WASHINGTON — Republican Sen. Jeff Flake of Arizona will not run for re-election, saying Tuesday he wouldn’t embrace President Donald Trump to win next year’s Republican primary.
“Here’s the bottom line: The path that I would have to travel to get the Republican nomination is a path I’m not willing to take, and that I can’t in good conscience take,” Flake told The Arizona Republic.
He intends to detail his decision to retire on the Senate floor on Tuesday, the newspaper reported.
Will Allison, Flake’s campaign spokesman, confirms to CNN that he is not running.
His decision means Flake joins retiring Tennessee Sen. Bob Corker as an outspoken critic of Trump with nothing to lose in the year before 2018’s midterm elections.
Flake’s political fortunes suffered as a result of his long-running feud with Trump — including an anti-Trump tome Flake published over the summer.
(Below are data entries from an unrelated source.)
-- ==== Sys2Proof/Syntax.lean ====
section
/-!
DEFINITION. The instructions of the SVH-740, one constructor of `Instr` for each row of the opcode
table: the T stream (spec 04), the A stream (08), the operations of the SSP's slots (10), the queue
bytecode and the command packets (17), and the steps of the part that no stream issues (95).
-/

namespace Sys2Proof

/-- The second word of a long T instruction (R68), less its reserved bit 0. -/
structure TLong where
  imm32 : Word
  immuse : BitVec 2
  oc : BitVec 4
  scope : BitVec 3
  sem : BitVec 2
  cmask : BitVec 16
  xmod : BitVec 4
  deriving DecidableEq, Repr

/-- The values a T instruction without a second word behaves with (R68, column Short). -/
def TLong.short : TLong :=
  { imm32 := 0, immuse := 0, oc := 0, scope := 0, sem := 0, cmask := 0xFFFF, xmod := 0 }

/-- The fields of a T instruction (R64), less OP, which the constructor names, and LEN, which says
whether `long` is there. -/
structure TWord where
  mod : BitVec 4
  pred : BitVec 3
  pneg : BitVec 1
  popq : BitVec 3
  pushq : BitVec 3
  spec : BitVec 1
  dst : BitVec 9
  srca : BitVec 9
  srcb : BitVec 9
  srcc : BitVec 9
  lr : BitVec 3
  long : Option TLong
  deriving DecidableEq, Repr

/-- The second-word fields in force: those of the second word, or the Short values (R68). -/
def TWord.ext (w : TWord) : TLong := w.long.getD TLong.short

/-- The fields of an A word (R154), less OP. -/
structure AWord where
  popq : BitVec 3
  pushq : BitVec 3
  d : BitVec 5
  s1 : BitVec 5
  s2 : BitVec 10
  deriving DecidableEq, Repr

/-- The prefix word of an A long form with its IMM32 word (R156). -/
structure APrefix where
  oc : BitVec 4
  scope : BitVec 3
  sem : BitVec 2
  iuse : BitVec 2
  imm32 : Word
  deriving DecidableEq, Repr

/-- What an A instruction without a prefix behaves with (R156). -/
def APrefix.none : APrefix := { oc := 0, scope := 0, sem := 0, iuse := 0, imm32 := 0 }

/-- The fields of an SSP S slot (R204), less OP. -/
structure SSlot where
  i : BitVec 1
  d : BitVec 5
  a : BitVec 5
  b : BitVec 16
  deriving DecidableEq, Repr

/-- The fields of an SSP V slot (R205), less OP. -/
structure VSlot where
  mreg : BitVec 3
  mke : BitVec 1
  ty : BitVec 2
  d : BitVec 6
  a : BitVec 6
  b : BitVec 6
  sub : BitVec 3
  deriving DecidableEq, Repr

/-- The fields of the SSP M slot (R206), less OP. -/
structure MSlot where
  mreg : BitVec 3
  mke : BitVec 1
  d : BitVec 6
  a : BitVec 5
  b : BitVec 5
  sub : BitVec 7
  deriving DecidableEq, Repr

/-- The fields of a bytecode word (R345), less its op. -/
structure QWord where
  r : BitVec 3
  x : BitVec 8
  deriving DecidableEq, Repr

/-- A command that a packet's queue program has issued (R335, R340, R344): the packet fields that it
carries, its body words, its share of the weight (R356) and the k registers that CHKRES staged. -/
structure Command where
  /-- the packet's number among those taken -/
  id : Nat
  /-- global queue index, 64 × tenant + local queue -/
  queue : Nat
  /-- reservation index of the packet in its ring -/
  index : DWord
  tag : Word
  aux : BitVec 16
  dep : Word
  thresh : Word
  weight : DWord
  parent : Word
  body : List Word
  /-- k0 to k15 staged by CHKRES and RELOC, with the slot checked -/
  staged : Option (Nat × List DWord)
  deriving DecidableEq, Repr

/-- The fields of a row that has no field at all. -/
def AWord.zero : AWord := { popq := 0, pushq := 0, d := 0, s1 := 0, s2 := 0 }
def SSlot.zero : SSlot := { i := 0, d := 0, a := 0, b := 0 }
def VSlot.zero : VSlot := { mreg := 0, mke := 0, ty := 0, d := 0, a := 0, b := 0, sub := 0 }
def QWord.zero : QWord := { r := 0, x := 0 }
Private polls conducted by Republican and Democratic groups in Arizona, sources with those groups said, showed him on track to lose badly in next August’s Republican primary to challenger Kelli Ward.
His retirement is a double-edged sword for Trump’s White House: It opens the door for Flake to be replaced with a more supportive Republican. But his seat also now becomes a prime Democratic pick-up opportunity.
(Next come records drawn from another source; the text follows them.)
/-- The CODE of a cause (R218). -/
def Cause.code : Cause → Nat
  | .illinst => 0x01 | .illopnd => 0x02 | .regalign => 0x03 | .regrange => 0x04 | .qfield => 0x05
  | .emul => 0x06 | .illtrit => 0x07 | .poison => 0x08 | .xlate => 0x09 | .align => 0x0A
  | .prot => 0x0B | .descalign => 0x0C | .fmtunder => 0x0D | .tafmt => 0x0E | .nocrown => 0x0F
  | .weightexh => 0x10 | .safeover => 0x11 | .trap => 0x12 | .brk => 0x13 | .tafault => 0x14
  | .cefault => 0x15 | .softerr => 0x16

/-- A precise trap: its cause and its TVAL. -/
structure TrapInfo where
  cause : Cause
  tval : DWord
  deriving DecidableEq, Repr

/-- What decoding depends on beside the words: the kernel header's declarations (R38, R142, R226)
and whether the warp is a spawned one (R295). `safe` holds, per entry of the save and restore table,
whether it has a T pair and whether it has an A pair. -/
structure KernelCtx where
  vregs : Nat
  sregs : Nat
  nbar : Nat
  safe : List (Bool × Bool)
  spawned : Bool
  deriving DecidableEq, Repr

/-- A context in which every declaration is at its largest. -/
def KernelCtx.full : KernelCtx :=
  { vregs := 128, sregs := 64, nbar := 16, safe := List.replicate 256 (true, true), spawned := false }

/-- What a 9-bit operand selector names (R66). -/
inductive Sel where
  | v (n : Nat) | s (n : Nat) | o (n : Nat) | x (n : Nat) | q (n : Nat)
  | reserved
  | imm (b : BitVec 8)
  deriving DecidableEq, Repr

/-- The operand that a selector names (R66). -/
def Sel.ofBits (b : BitVec 9) : Sel :=
  let n := b.toNat
  if n < 0x80 then .v n
  else if n < 0xC0 then .s (n - 0x80)
  else if n < 0xC8 then .o (n - 0xC0)
  else if n < 0xCA then .x (n - 0xC8)
  else if n < 0xCD then .q (n - 0xC9)
  else if n < 0x100 then .reserved
  else .imm (b.extractLsb' 0 8)

/-- How an instruction uses its DST field. -/
inductive DstKind where
  | none | r32 | r64 | r128
  /-- a predicate number in bits 2:0 (R94) -/
  | pred
  deriving DecidableEq, Repr

/-- How an instruction uses a source field. -/
inductive SrcKind where
  | none | r32 | r64 | r128
  /-- an s register only (R148) -/
  | sreg
  /-- a v pair or an s pair (R417) -/
  | vs64
  /-- IMM32 only (R90) -/
  | immOnly
  /-- a displacement: a short immediate or IMM32 (R134) -/
  | disp
  /-- a code, 0x100 + n (R132) -/
  | code
  /-- a predicate with an invert bit (R132, VOTE) -/
  | predSel
  /-- the format field of CVT (R110) -/
  | cvt
  deriving DecidableEq, Repr

/-- What a memory instruction accepts in its second word (R70). -/
structure MemShape where
  sems : List Nat
  scopes : List Nat
  /-- OC may be other than 0 -/
  oc : Bool
  /-- OC, SCOPE, SEM and CMASK apply to the instruction at all -/
  used : Bool
  deriving DecidableEq, Repr

def MemShape.unused : MemShape := { sems := [0], scopes := [0], oc := false, used := false }

/-- The shape of one form of a T instruction. -/
structure TShape where
  dst : DstKind := .none
  a : SrcKind := .none
  b : SrcKind := .none
  c : SrcKind := .none
  /-- XMOD bits that the form defines -/
  xmod : BitVec 4 := 0
  spec : Bool := false
  mem : MemShape := MemShape.unused
  /-- the values of IMMUSE that the form accepts beside 0 -/
  imms : List Nat := []
  noGuard : Bool := false
  noQueue : Bool := false
  emul : Bool := false
  deriving DecidableEq, Repr

/-- IMMUSE values that the register and displacement sources of a form accept (R69). -/
def immsOf (a b c : SrcKind) : List Nat :=
  let ok : SrcKind → Bool := fun k =>
    match k with
    | .r32 | .r64 | .r128 | .immOnly | .disp => true
    | _ => false
  (if ok a then [1] else []) ++ (if ok b then [2] else []) ++ (if ok c then [3] else [])

/-- A form of rows 0x0_ to 0x3_: SPEC is allowed (R72). -/
def aluShape (dst : DstKind) (a b c : SrcKind) (xmod : BitVec 4) : TShape :=
  { dst := dst, a := a, b := b, c := c, xmod := xmod, spec := true, imms := immsOf a b c }

/-- A form of rows 0x4_ and 0x5_ (R132). -/
def flowShape (dst : DstKind) (a b c : SrcKind) : TShape :=
  { dst := dst, a := a, b := b, c := c, imms := immsOf a b c }

/-- A memory form of R247. -/
def memShape (dst : DstKind) (a b c : SrcKind) (sems scopes imms : List Nat) : TShape :=
  { dst := dst, a := a, b := b, c := c, imms := imms,
    mem := { sems := sems, scopes := scopes, oc := true, used := true } }

/-- Whether the S2V index names a 64-bit register (R39). -/
def s2vIs64 (n : Nat) : Bool :=
  n == 6 || n == 10 || (16 ≤ n && n < 32) || n == 34 || n == 36 || n == 37 || n == 38

/-- Whether the S2V index is assigned (R40). -/
def s2vOk (n : Nat) : Bool := n < 14 || (16 ≤ n && n < 40)

/-- n of a code field 0x100 + n (R132). -/
def codeOf (b : BitVec 9) : Nat := (b.extractLsb' 0 8).toNat

/-- The destination kind of a load size (R248), `none` for an unassigned MOD. -/
def loadDst (mod : Nat) : Option DstKind :=
  if mod ≤ 4 then some .r32 else if mod = 5 then some .r64 else if mod = 6 then some .r128 else none

/-- The data kind of a store size (R248). -/
def storeSrc (mod : Nat) : Option SrcKind :=
  match mod with
  | 0 | 1 | 3 => some .r32
  | 5 => some .r64
  | 6 => some .r128
  | _ => none

/-- Whether an operation of R255 is 8 bytes wide. -/
def atomIs64 (mod : Nat) : Bool := mod == 1 || mod == 0xA

def allScopes : List Nat := [0, 1, 2, 3, 4]

/-- Rows 0x0_ and 0x1_ of the opcode map (R77, R89). -/
def shapeInt (op mod : Nat) (x : BitVec 4) : Option TShape :=
  let ok (c : Bool) (s : TShape) : Option TShape := if c then some s else none
  let emu (s : TShape) : TShape := { s with emul := true }
  match op with
  | 0x01 | 0x03 => ok (mod ≤ 2) (aluShape .r32 .r32 .r32 .none 0)
  | 0x02 => ok (mod = 0) (aluShape .r32 .r32 .r32 .r32 0)
  | 0x04 | 0x05 => ok (mod ≤ 1) (aluShape .r32 .r32 .none .none 0)
  | 0x06 => ok (mod = 0) (aluShape .r32 .r32 .r32 .none 0)
  | 0x07 => ok (mod ≤ 1) (aluShape .r32 .r32 .r32 .none 0)
  | 0x08 => ok (mod = 0) (aluShape .r32 .r32 .r32 .r32 0)
  | 0x09 => ok (mod ≤ 1) (aluShape .r64 .r32 .r32 .r64 0)
  | 0x0A | 0x0B => ok (mod ≤ 1) (emu (aluShape .r32 .r32 .r32 .none 0))
  | 0x0C | 0x0D => ok (mod ≤ 1) (aluShape .r32 .r32 .r32 .none 0)
  | 0x0E => some (aluShape .r32 .r32 .r32 .r32 0xF)
  | 0x0F | 0x10 | 0x11 => ok (mod ≤ 1) (aluShape .r32 .r32 .r32 .none 0)
  | 0x12 => ok (mod ≤ 1) (aluShape .r32 .r32 .r32 .r32 0)
  | 0x13 => ok (mod ≤ 1) (aluShape .r32 .r32 .r32 .none 0)
  | 0x14 => ok (mod = 0) (aluShape .r32 .r32 .r32 .r32 0)
  | 0x15 | 0x16 | 0x17 => ok (mod = 0) (aluShape .r32 .r32 .none .none 0)
  | 0x18 => ok (mod % 8 ≤ 5) (aluShape (if x.getLsbD 0 then .pred else .r32) .r32 .r32 .none 1)
  | 0x19 => some (aluShape .r32 .r32 .r32 .none 0)
  | 0x1A => ok (mod ≤ 1)
      (if mod = 0 then aluShape .r32 .r32 .none .none 0 else aluShape .r64 .r64 .none .none 0)
  | 0x1B => ok (mod = 0) (aluShape .r32 .immOnly .none .none 0)
  | 0x1C => ok (mod ≤ 7) (aluShape .r64 .r64 .r32 .none 0)
  | 0x1D => ok (mod ≤ 1) (aluShape .r64 .r64 .r64 .none 0)
  | 0x1E => ok (mod = 0) (aluShape .r32 .r32 .none .none 0)
  | 0x1F => ok (mod ≤ 3)
      { aluShape .r32 .r32 .none .none 1 with spec := !x.getLsbD 0 }
  | _ => none

/-- Rows 0x2_ and 0x3_ of the opcode map (R77, R103). -/
def shapeFloat (op mod : Nat) (x : BitVec 4) : Option TShape :=
  let ok (c : Bool) (s : TShape) : Option TShape := if c then some s else none
  let emu (s : TShape) : TShape := { s with emul := true }
  match op with
  | 0x20 => ok (mod ≤ 1) (aluShape .r32 .r32 .r32 .none 3)
  | 0x21 => ok (mod = 0) (aluShape .r32 .r32 .r32 .none 3)
  | 0x22 => ok (mod ≤ 3) (aluShape .r32 .r32 .r32 .r32 3)
  | 0x23 | 0x24 => ok (mod ≤ 1) (aluShape .r32 .r32 .r32 .none 0)
  | 0x25 => ok (mod ≤ 6) (aluShape (if x.getLsbD 0 then .pred else .r32) .r32 .r32 .none 1)
  | 0x26 => ok (mod = 0) (aluShape (if x.getLsbD 0 then .pred else .r32) .r32 .r32 .none 1)
  | 0x27 => ok (mod ≤ 3) (aluShape .r32 .r32 .none .none 0)
  | 0x28 | 0x29 | 0x2A => ok (mod = 0) (aluShape .r32 .r32 .none .none 0)
  | 0x2B => ok (mod = 0) (aluShape .r32 .r32 .r32 .none 0)
  | 0x2C | 0x2D | 0x2E | 0x2F => ok (mod = 0) (aluShape .r32 .r32 .none .none 0)
  | 0x30 => some (aluShape .r32 .r32 .cvt .none (if mod = 3 ∨ mod = 4 then 7 else 3))
  | 0x31 => ok (mod ≤ 1) (aluShape .r32 .r32 .r32 .r32 3)
  | 0x32 => ok (mod ≤ 1) (aluShape .r32 .r32 .r32 .r32 3)
  | 0x33 => ok (mod ≤ 3) (aluShape .r32 .r32 .r32 .r32 3)
  | 0x34 => ok (mod = 0) (aluShape .r32 .r64 .r64 .r32 3)
  | 0x35 => ok (mod ≤ 7) (aluShape .r32 .r32 .r32 .r32 0)
  | 0x36 => ok (mod ≤ 7) (aluShape .r32 .r64 .r32 .r32 0)
  | 0x37 => ok (mod ≤ 3) (aluShape .r32 .r32 .r32 .r32 0)
  | 0x38 => ok (mod ≤ 3) { aluShape .none .r32 .r32 .none 0 with spec := false }
  | 0x39 | 0x3A => ok (mod = 0) (emu (aluShape .r64 .r64 .r64 .none 3))
  | 0x3B => ok (mod = 0) (emu (aluShape .r64 .r64 .r64 .r64 3))
  | _ => none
And it turns Arizona — once a Republican stronghold but increasingly competitive in recent elections — into perhaps the most important state in the 2018 midterms, with Flake’s seat now open and questions looming about Sen. John McCain’s long-term prognosis as he is treated for brain cancer.
In politics and personality, Trump and Flake have little in common.
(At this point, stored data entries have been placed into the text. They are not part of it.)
/-- What a head has to do at the start of a line, in order (R360, R362). -/
inductive Point where
  | effect
  | scan (frame band : Nat)
  | deadline (frame band : Nat)
  | renderSet (frame : Nat)
  | pose (frame band : Nat)
  deriving DecidableEq, Repr

/-- A HEADCFG that has been taken (R359, R360): the record and the program as read, FCPMB, the link
configuration that it trains (rate in units of 10 Mbit/s, lanes), and the command that it is. -/
structure HeadChange where
  record : BitVec 1024
  prog : List Byte
  fcpmb : Nat
  link : Nat × Nat
  queue : Nat
  id : Nat
  n : Nat
  deriving DecidableEq, Repr

/-- A display head (R357 to R372). `line` is the absolute line of the current record, negative before its
frame 0; `due` are the points of that line not yet passed; `prevPose` holds each band's pose of its
latest frame. The render set is that of the latest latch. -/
structure Head where
  on : Bool
  tenant : Nat
  record : BitVec 1024
  prog : List Byte
  pending : List HeadChange
  line : Int
  due : List Point
  queue : List (Nat × Nat)
  live : List Band
  pose : List Word
  poseseq : Word
  rs : RenderSet
  rskept : Bool
  prevPose : SMap (List Word)
  counters : SMap Word
  link : Bool
  linkCfg : Nat × Nat
  deriving DecidableEq, Repr

def Head.zero : Head :=
  { on := false, tenant := 0, record := 0, prog := [], pending := [], line := 0, due := [], queue := [],
    live := [], pose := List.replicate 8 0, poseseq := 0, rs := RenderSet.first, rskept := false,
    prevPose := [], counters := [], link := false, linkCfg := (0, 0) }

/-! ### Launch unit and queue interpreter -/

/-- A grid record (R349 to R356). `head` and `tail` hold pre-empted groups, before and after the
never-started groups from `nextGid` up; its level and PRE are its queue's (`State.level`);
`asked` is the group that a run-timer pre-emption is asked of (R353). -/
structure Grid where
  num : Nat
  id : Nat
  seq : Nat
  queue : Nat
  index : DWord
  tag : Word
  dep : Word
  thresh : Word
  parent : Nat
  graph : Nat
  weight : Nat
  indaddr : DWord
  gx : Nat
  gy : Nat
  gz : Nat
  ln : Launch
  slot : Option Nat
  ready : Bool
  head : List Nat
  nextGid : Nat
  tail : List Nat
  placed : List Nat
  endedCount : Nat
  ended : Bool
  asked : Option Nat
  deriving DecidableEq, Repr

/-- A task graph (R356). -/
structure Graph where
  tenant : Nat
  counter : Nat
  queue : Nat
  index : DWord
  tag : Word
  gevt : Bool
  root : Nat
  done : Bool
  deriving DecidableEq, Repr

/-- A placement held for the candidate `uid` of a pre-empting queue (R352): the core and the quarter of each of its
groups, and the groups that were asked to leave. -/
structure Hold where
  uid : Nat
  places : List (Nat × Nat)
  gone : List Nat
  deriving DecidableEq, Repr

/-- The launch unit. Cluster barriers: key 8 (2^32 grid + cluster) + index; grid barriers: key
4 grid + index. `launched` counts the grid records made; `holds` are the placements held for queues' candidates
(R352). -/
structure LaunchUnit where
  grids : SMap Grid
  next : Nat
  launched : Nat
  ptrs : SMap Nat
  clBars : SMap Barrier
  gdBars : SMap Barrier
  saved : SMap Group
  graphs : SMap Graph
  nextGraph : Nat
  holds : List Hold
  deriving DecidableEq, Repr

/-- A queue program with its windows (R346). -/
structure QProg where
  words : List (BitVec 16)
  windows : List (Nat × Nat)
  deriving DecidableEq, Repr

/-- A registered ring (R334 to R338, R352). -/
structure Ring where
  tenant : Nat
  addr : Nat
  logsize : Nat
  npub : Nat
  rd : DWord
  prio : Nat
  pre : Bool
  deriving DecidableEq, Repr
Flake, a Mormon from the tiny town of Snowflake, Arizona, is polite and introspective. He journals regularly and, while in the House, regularly emailed his thoughts on travel and policy to a small, private list of family and friends.
He’s long expressed major policy differences with Trump — particularly on trade. In August he called Trump’s decision to withdraw from the Trans-Pacific Partnership “a big mistake which will haunt us for a long time.” He has also defended the North American Free Trade Agreement, warning that its cancellation would badly damage the economies of border states like Arizona.